Thursday, September 19, 2024

Thermo and SpectroNaut are friends again!

 


So....I think there were some ...concerns... in some corners about how one very popular and polished commercial software package was getting with one company. 

Boom! At least 3 vendors seem to be fully partnered up with one of my personal favorite tools! You can read this new announcement here

Wednesday, September 18, 2024

Analyzing the complexosome(?!) of malaria infected red blood cells!

 


Okay - so - y'all ready for a cool sideways approach to find protein protein interacting pairs? 

Is your first thought? 

Ummm....don't we have 1 million of those? Like immunoprecipitation and affinity enrichments? 

Sure - if you have an antibody to every protein in your organism. Do you have an antibody to every protein from a malaria parasite? We don't even have a good FASTA database for it. 

Ummm...okay well we've totally got APEX and BioID! 

Sure - you just need to convince someone to fund the development of hundreds of mutant strains of a parasite that pretty much only kills very very poor people. Again, we don't even have a very good FASTA database for this organism. 

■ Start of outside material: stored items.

-- ==== Sys2Proof/Laws/Channels.lean ====
section
/-! SUPPORT. The stored value of a channel, by the group view of 20_memory.md R39, is what GET assembles, and SET's
read-modify-write changes it for its own channel alone. -/

namespace Sys2Proof.Machine

theorem channel_even (s : State) (g : Nat) : s.channel (2 * g) = evenValue (s.byte (3 * g)) (s.byte (3 * g + 1)) := by
  apply BitVec.eq_of_toNat_eq
  have h0 := (s.byte (3 * g)).isLt
  have h1 := (s.byte (3 * g + 1)).isLt
  rw [evenValue_toNat]
  simp only [State.channel, Nat.mul_mod_right, if_true, show 2 * g / 2 = g by omega, BitVec.extractLsb'_toNat,
    group_toNat, Nat.shiftRight_eq_div_pow]
  omega

theorem channel_odd (s : State) (g : Nat) :
    s.channel (2 * g + 1) = oddValue (s.byte (3 * g + 1)) (s.byte (3 * g + 2)) := by
  apply BitVec.eq_of_toNat_eq
  have h0 := (s.byte (3 * g)).isLt
  have h1 := (s.byte (3 * g + 1)).isLt
  have h2 := (s.byte (3 * g + 2)).isLt
  rw [oddValue_toNat]
  simp only [State.channel, show (2 * g + 1) % 2 = 1 by omega, show ¬(1 = 0) by decide, if_false,
    show (2 * g + 1) / 2 = g by omega, BitVec.extractLsb'_toNat, group_toNat, Nat.shiftRight_eq_div_pow]
  omega

/-- What GET assembles is the group view's value. -/
theorem loadChannel_channel {s : State} {c : Nat} (h : baseIndex c + 1 < s.bufSize) :
    loadChannel s c = .ok (s.channel c) := by
  rw [loadChannel_spec h]
  rcases Nat.even_or_odd' c with ⟨g, rfl | rfl⟩
  · simp [baseIndex_even, channel_even]
  · rw [if_neg (by omega), baseIndex_odd, channel_odd]

/-- SET's read-modify-write stores its value in its channel and leaves every other channel's value alone. -/
theorem storeChannel_channel {s : State} {c : Nat} (v : Gray) (h : baseIndex c + 1 < s.bufSize) :
    ∃ m, storeChannel s c v = .ok (s.setBuf m) ∧
      ∀ t : State, t.buf = m → ∀ c', t.channel c' = if c' = c then v else s.channel c' := by
  obtain ⟨m, h1, _, _, h5⟩ := storeChannel_spec v h
  refine ⟨m, h1, fun t ht c' => ?_⟩
  have hb : ∀ i, t.byte i = readCell m i := fun i => by simp [State.byte, ht]
  have hv := v.isLt
  apply BitVec.eq_of_toNat_eq
  rcases Nat.even_or_odd' c with ⟨g, rfl | rfl⟩ <;> rcases Nat.even_or_odd' c' with ⟨g', rfl | rfl⟩
  · by_cases hg : g' = g
    · subst hg
      rw [channel_even, evenValue_toNat, hb, hb, h5, h5, baseIndex_even]
      simp [evenByte_toNat, evenShared_toNat]
      omega
    · rw [channel_even, if_neg (by omega), channel_even, hb, hb, h5, h5, baseIndex_even]
      rw [if_neg (by omega), if_neg (by omega), if_neg (by omega), if_neg (by omega)]
  · rw [channel_odd, if_neg (by omega), channel_odd, hb, hb, h5, h5, baseIndex_even]
    by_cases hg : g' = g
    · subst hg
      rw [oddValue_toNat, oddValue_toNat]
      simp [evenShared_toNat]
      omega
    · rw [if_neg (by omega), if_neg (by omega), if_neg (by omega), if_neg (by omega)]
  · rw [channel_even, if_neg (by omega), channel_even, hb, hb, h5, h5, baseIndex_odd]
    by_cases hg : g' = g
    · subst hg
      rw [evenValue_toNat, evenValue_toNat]
      simp [oddShared_toNat, show ¬3 * g' = 3 * g' + 1 + 1 by omega]
    · rw [if_neg (by omega), if_neg (by omega), if_neg (by omega), if_neg (by omega)]
  · by_cases hg : g' = g
    · subst hg
      rw [channel_odd, oddValue_toNat, hb, hb, h5, h5, baseIndex_odd]
      simp [oddByte_toNat, oddShared_toNat]
      omega
    · rw [channel_odd, if_neg (by omega), channel_odd, hb, hb, h5, h5, baseIndex_odd]
      rw [if_neg (by omega), if_neg (by omega), if_neg (by omega), if_neg (by omega)]

end Sys2Proof.Machine
end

What about native CE complexosomics with a gaussian interaction profiler? WTF is that? It's a technique that can fill in the blanks I mentioned above! 


Now - it doesn't look like a ton of fun - the other things are easier -but you basically lyse your cells under friendly enough conditions that you don't bust up the protein complexes and interactors. Then you take fractions by (in this case capillary electrophoresis) then you just digest everything in those fractions, analyze it like regular old shotgun proteomics. You need to use the Gaussian thing to backtrack your way to the interactors. It appears to be, in this case, totally compatible with MaxQuant label free output. 

This is where I probably sorta get what is happening - but I think this is a lot like when we try to hunt down a natural product with an enzymatic reaction. If I have 30 fractions of all the small molecules that a weird mushroom/algae/or bacteria I've never heard of and fraction 6 has a little activity, 7 has a little more 8 has a ton, and 9 has an almost detectable amount - we start eliminating molecules by those that do/do not follow those trends. Ideally the one molecule with activity will perfectly track to that, right? As a disclaimer I send every request for natural product discovery to ANYONE else and if they strike out there then I'll do it. Has worked twice - in 2 decades. 

Similar here - these gaussian models help backtrack the proteins that are most statistically within the clusters. Sounds smart, right?!? And if anything else can help you really backtrack to native protein-protein complex interactions in understudied organisms (and in this case a parasite- human interactions) I can't think of one. What a superb new tool for our utility belts! 

Thursday, September 12, 2024

FragPipeAnalyst - Save yourself a couple of button clicks to BOOM - Analyst data!

 


A little while ago FragPipe overtook the always-amazing MaxQuant in terms of number of global users. While there are probably some level of error bars, such as maybe the old server I have offline because it doesn't have a CMOS(?) battery in it's motherboard so it thinks it is 2018 and exactly zero of my annual licenses on anything have expired (it runs MaxQuant 1.6.17, which was one of my very favorites). No Fragpipe on that, it has 32 bit Java. 

That was a joke. AND 1) That probably wouldn't work and 2) No sane person would admit to that if it did work. 

However, Fragpipe is a powerhouse today and Analyst has rapidly become an easy push button go-to for mid-stream proteomic data analysis. Here I'm going with mid-stream being "getting to a list of plausible targets of interest". And then I'm going to use downstream as "getting to the targets that likely explain your phenotype". I'm blasting FDA Omics Days on the other computer in the converted old garage where I'm definitely not housing some computers that don't know what year it is. 

What if you're having one of these days... 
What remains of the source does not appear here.